INPUT RECORDS

/-- The record that the breakpoint names, of those still to come: the one of its stamp, or the first MARK of its value (R387). -/
def State.breakRecord (s : State) : Option LogRec :=
  let kind := nbits (s.reg rRPCTL).toNat 2 2
  let v := (s.reg rRPBRK).toNat
  s.replay.script.find? (fun r => (s.replay.passed.getD 0 < r.stamp || s.replay.passed.isNone) &&
    ((kind = 1 && r.stamp = v) || (kind = 2 && r.kind = 7 && markValue 3 r.payload = v % 2 ^ 14)))

/-- A record's effects may be performed: those of every lower stamp are, and no breakpoint stops it (R385, R387). -/
def State.inTurn (s : State) (r : LogRec) : Bool :=
  s.replay.state = 1 && !s.replay.script.any (fun x => x.stamp < r.stamp) &&
  (match s.breakRecord with
   | some b => decide (r.stamp < b.stamp)
   | none => true)

/-- The Surveyor that records a party: its cluster's, or its front end's (R375, R377). -/
def State.surveyorOf (s : State) (p : Party) : Nat :=
  match p with
  | .team _ _ | .lead _ _ => clusterOf (s.coreOf p)
  | _ => 16 + Config.frontEnd (s.ctxOf p) % 2

/-- The team field of a party's log records: a prologue's belong to no team (R378). -/
def State.logField (s : State) (p : Party) : Nat :=
  match p with
  | .team _ _ | .lead _ _ => s.fieldOf p
  | _ => 0xFFFF

/-- The records still to come that bear a party's field, up to the placement of another team in its slot (R378). -/
def State.scriptFor (s : State) (p : Party) : List LogRec :=
  (s.replay.script.filter (fun r => r.team = s.logField p)).takeWhile (fun r => r.kind ≠ 6)

/-- The first of a party's records that ends a chunk, its delta counted from the party's last record, over the marks between. -/
def endAfter : Nat → List LogRec → Option LogRec
  | _, [] => none
  | n, r :: rs =>
    if r.kind = 7 then endAfter (n + r.delta) rs
    else if r.kind = 3 then endAfter n rs
    else some { r with delta := n + r.delta }

/-- The next record that the replayed log holds for a party, beside marks, placements and arrivals (R385), with its delta from the
party's last record (R378); steward code is not recorded (R375). -/
def State.logged (s : State) (p : Party) : Option LogRec :=
  match p with
  | .steward _ => none
  | _ => if s.replaying (s.ctxOf p) then endAfter 0 (s.scriptFor p) else none

/-- The stamp of a party's next record in the replayed log, a mark or the end of a chunk. -/
def State.nextStamp (s : State) (p : Party) : Option Nat :=
  match p with
  | .steward _ => none
  | _ => if s.replaying (s.ctxOf p) then ((s.scriptFor p).find? (fun r => r.kind ≠ 3)).map (·.stamp) else none

/-- A record of the log has been met; after the last the replay is done (R384). -/
def State.metRecord (s : State) (r : LogRec) : State :=
  let rest := s.replay.script.filter (fun x => x.pos ≠ r.pos)
  let s : State := { s with replay := { s.replay with
    script := rest, position := r.pos, state := if rest.isEmpty then 4 else s.replay.state } }
  if rest.isEmpty then s.writeHeld else s

/-- What an ending event meets: it goes on, it waits for its turn in a replay, or it stops the replay. -/
inductive RecRes where
  | go (s : State) (t : Team)
  | hold
  | diverge (s : State)

/-- The replay stops at a record (R386). -/
def State.diverged (s : State) (pos : Nat) : State :=
  State.writeHeld { s with replay := { s.replay with state := 3, position := pos } }

/-- A team's first access that is still to be performed. -/
def Team.firstAccess (t : Team) : Option Pend :=
  t.pend.find? (fun x => !x.done && (match x.kind with
    | .mem m => if m.kind = .atomic then m.reqs.any (fun r => !r.done) else !m.accs.isEmpty
    | .matrix (.mld _) _ _ _ _ | .matrix (.mdrain _ (.mem _ _)) _ _ _ _ => true
    | _ => false))

/-- A record after an access that is still to be performed: a record follows every effect of its chunk, and a team's records
follow its program (R376, R378; log 31). -/
def Team.early (t : Team) (kind : Nat) (payload : List Byte) (point : Nat) : Bool :=
  match t.firstAccess.map (·.point) with
  | some n =>
    let b := payload.headD 1#8
    if kind = 0 && (b = 2#8 || b = 3#8 || b = 5#8) then decide (n ≤ point)
    else decide (n < point) && (kind ≠ 4 || b = 0#8)
  | none => false

/-- The point of a trap: just before the instruction that trapped, which may lie before later ones (R378). -/
def Team.trapPoint (t : Team) (point : Option Nat) : Nat :=
  match point with
  | some n => max t.chunk.last (n - 1)
  | none => t.retired

/-- The signature of a team's new chunk is empty (R375). -/
def State.dropSig (s : State) (p : Party) : State :=
  match p with
  | .team a b | .lead a b => { s with sigs := s.sigs.filter (fun x => !(x.task = a && x.ord = b)) }
  | _ => s

/-- Writes the record that ends a party's chunk at a point, under a commit's stamp or a new one (R375, R376). -/
def State.writeEnd (s : State) (p : Party) (t : Team) (kind : Nat) (payload : List Byte) (point : Nat)
    (stamp : Option Nat) : State × Team :=
  let field := s.logField p
  let r := match stamp with
    | some n => (s.dropSig p, n)
    | none => (s.dropSig p).drawStamp
  (r.1.logRecord (s.surveyorOf p) (s.ctxOf p) kind field r.2
    (if field = 0xFFFF then none else some (point - t.chunk.last)) payload,
   { t with chunk := { last := point, begun := point } })

/-- A record that ends no chunk (MARK, DISPATCH, ARRIVE), in a recorded context. -/
def State.note (s : State) (surveyor ctx kind team : Nat) (delta : Option Nat) (payload : List Byte) : State :=
  if s.recording ctx then
    let (s, n) := s.drawStamp
    s.logRecord surveyor ctx kind team n delta payload
  else s

/-- Writes a team's or a prologue's MARK record, which ends no chunk; the next record's delta counts from it (R175, R378). -/
def State.writeMark (s : State) (p : Party) (t : Team) (payload : List Byte) (point : Nat) : State × Team :=
  let field := s.logField p
  (s.note (s.surveyorOf p) (s.ctxOf p) 7 field (if field = 0xFFFF then none else some (point - t.chunk.last)) payload,
   { t with chunk := { t.chunk with last := point } })

/-- Writes a record that was put off. -/
def State.writeOne (s : State) (p : Party) (t : Team) (x : Nat × List Byte × Nat) : State × Team :=
  if x.1 = 7 then s.writeMark p t x.2.1 x.2.2 else s.writeEnd p t x.1 x.2.1 x.2.2 none

/-- Writes the CLOCK and MARK records of a party that lie no later than a point, oldest first. -/
def State.writeLate (s : State) (p : Party) (t : Team) (point : Nat) : State × Team :=
  let r := (t.late.filter (fun x => x.2.2 ≤ point)).foldl (fun r x => r.1.writeOne p r.2 x) (s, t)
  (r.1, { r.2 with late := t.late.filter (fun x => point < x.2.2) })

/-- Puts off a record of a party until its earlier accesses are performed (R376). -/
def Team.putOff (t : Team) (kind : Nat) (payload : List Byte) (point : Nat) : Team :=
  { t with late := t.late ++ [(kind, payload, point)] }

/-- The replayed log ends a team's chunk at its count by the registration of an overlapping range, its own or its lead slice's (R375,
R385). -/
def State.logsOverlap (s : State) (p : Party) (t : Team) : Bool :=
  match s.logged p with
  | some r => r.kind = 0 && r.payload = [6#8] && r.delta = t.retired - t.chunk.last
  | none => false

/-- The logged trap of an operation that is still outstanding: nothing later of the team comes before it (R378, R385). -/
def Team.awaits (t : Team) (r : LogRec) : Bool :=
  r.kind = 4 && t.pend.any (fun x => !x.done && x.point = t.chunk.last + r.delta + 1)

/-- An event that ends the party's chunk, with its record (R375); `point` is the team's retired-instruction count at
the record's point, and `stamp` the commit's stamp when a commit ends the chunk (R376). In a replay the event must be
the one logged and must wait until every record of lower stamp is complete (R385); one that no record is left for has no turn, and a
trap that none is left for stops the replay (R386). Under recording the read of a clock or counter does
not wait for outstanding accesses (R173): its record is written once they are performed (R376; log 31). -/
def endChunk (s : State) (p : Party) (t : Team) (kind : Nat) (payload : List Byte) (point : Nat)
    (stamp : Option Nat) : RecRes :=
  let c := s.ctxOf p
  let field := s.logField p
  let t' := { t with chunk := { last := point, begun := point } }
  if s.traced c && t.early kind payload point then
    (if kind = 5 && !s.replaying c then .go s (t.putOff 5 payload point) else .hold)
  else if s.replaying c then
    match s.logged p with
    | none => (match p with
      | .steward _ => .go s t'
      | _ => if kind = 4 then .diverge (s.diverged s.replay.position) else .hold)
    | some r =>
      let lead := kind = 4 && decide (payload.headD 0#8 ≥ 128#8)
      if r.kind ≠ kind then (if t.awaits r then .hold else .diverge (s.diverged r.pos))
      else if lead && point - t.chunk.last < r.delta then .hold
      else if field ≠ 0xFFFF && r.delta ≠ point - t.chunk.last then .diverge (s.diverged r.pos)
      else if !s.inTurn r then .hold
      else if kind ≠ 5 && r.payload ≠ payload then .diverge (s.diverged r.pos)
      else .go (s.metRecord r) t'
  else if (s.ctx c).level.recording then
    let r := s.writeLate p t point
    let q := r.1.writeEnd p r.2 kind payload point stamp
    .go q.1 q.2
  else .go s t'

/-- The records put off of a party whose earlier accesses are all performed are written (R376). -/
def State.flushLate (s : State) (p : Party) : State :=
  match s.team? p with
  | none => s
  | some t =>
    let upTo := match t.firstAccess.map (·.point) with
      | some n => n
      | none => t.retired
    if t.late.any (fun x => x.2.2 ≤ upTo) then
      let r := s.writeLate p t upTo
      r.1.setTeam p r.2
    else s

/-- The same for every team and prologue. -/
def State.flushClocks (s : State) : State :=
  let ps := (s.allTeams.filter (fun x => !x.2.2.2.late.isEmpty)).map (fun x => Party.team x.1 x.2.1) ++
    s.ctxs.filterMap (fun e => match e.2.prologue with
      | some q => if q.team.late.isEmpty then none else some (.prologue e.1)
      | none => none)
  ps.foldl State.flushLate s

/-- The team waits at an instruction that is still to begin (R201). -/
def Hold.fresh (h : Hold) : Bool :=
  match h with
  | .recv _ | .full | .obres _ _ | .tile _ | .ticket _ _ => true
  | _ => false

/-- Instructions of the team that are over: all it has begun but one that holds it. -/
def Team.over (t : Team) : Nat :=
  match t.hold with
  | .none | .walk _ _ _ | .pageFault _ _ => t.retired
  | h => if h.fresh then t.retired else t.retired - 1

ACTIVITY
Transcribe, exactly and without additions, the lines of the records above, beginning with the line that contains "if r.kind ≠" and ending with the line that contains "def State.flushLate (s", both included.

YOUR SOLUTION
      if r.kind ≠ kind then (if t.awaits r then .hold else .diverge (s.diverged r.pos))
      else if lead && point - t.chunk.last < r.delta then .hold
      else if field ≠ 0xFFFF && r.delta ≠ point - t.chunk.last then .diverge (s.diverged r.pos)
      else if !s.inTurn r then .hold
      else if kind ≠ 5 && r.payload ≠ payload then .diverge (s.diverged r.pos)
      else .go (s.metRecord r) t'
  else if (s.ctx c).level.recording then
    let r := s.writeLate p t point
    let q := r.1.writeEnd p r.2 kind payload point stamp
    .go q.1 q.2
  else .go s t'

/-- The records put off of a party whose earlier accesses are all performed are written (R376). -/
def State.flushLate (s : State) (p : Party) : State :=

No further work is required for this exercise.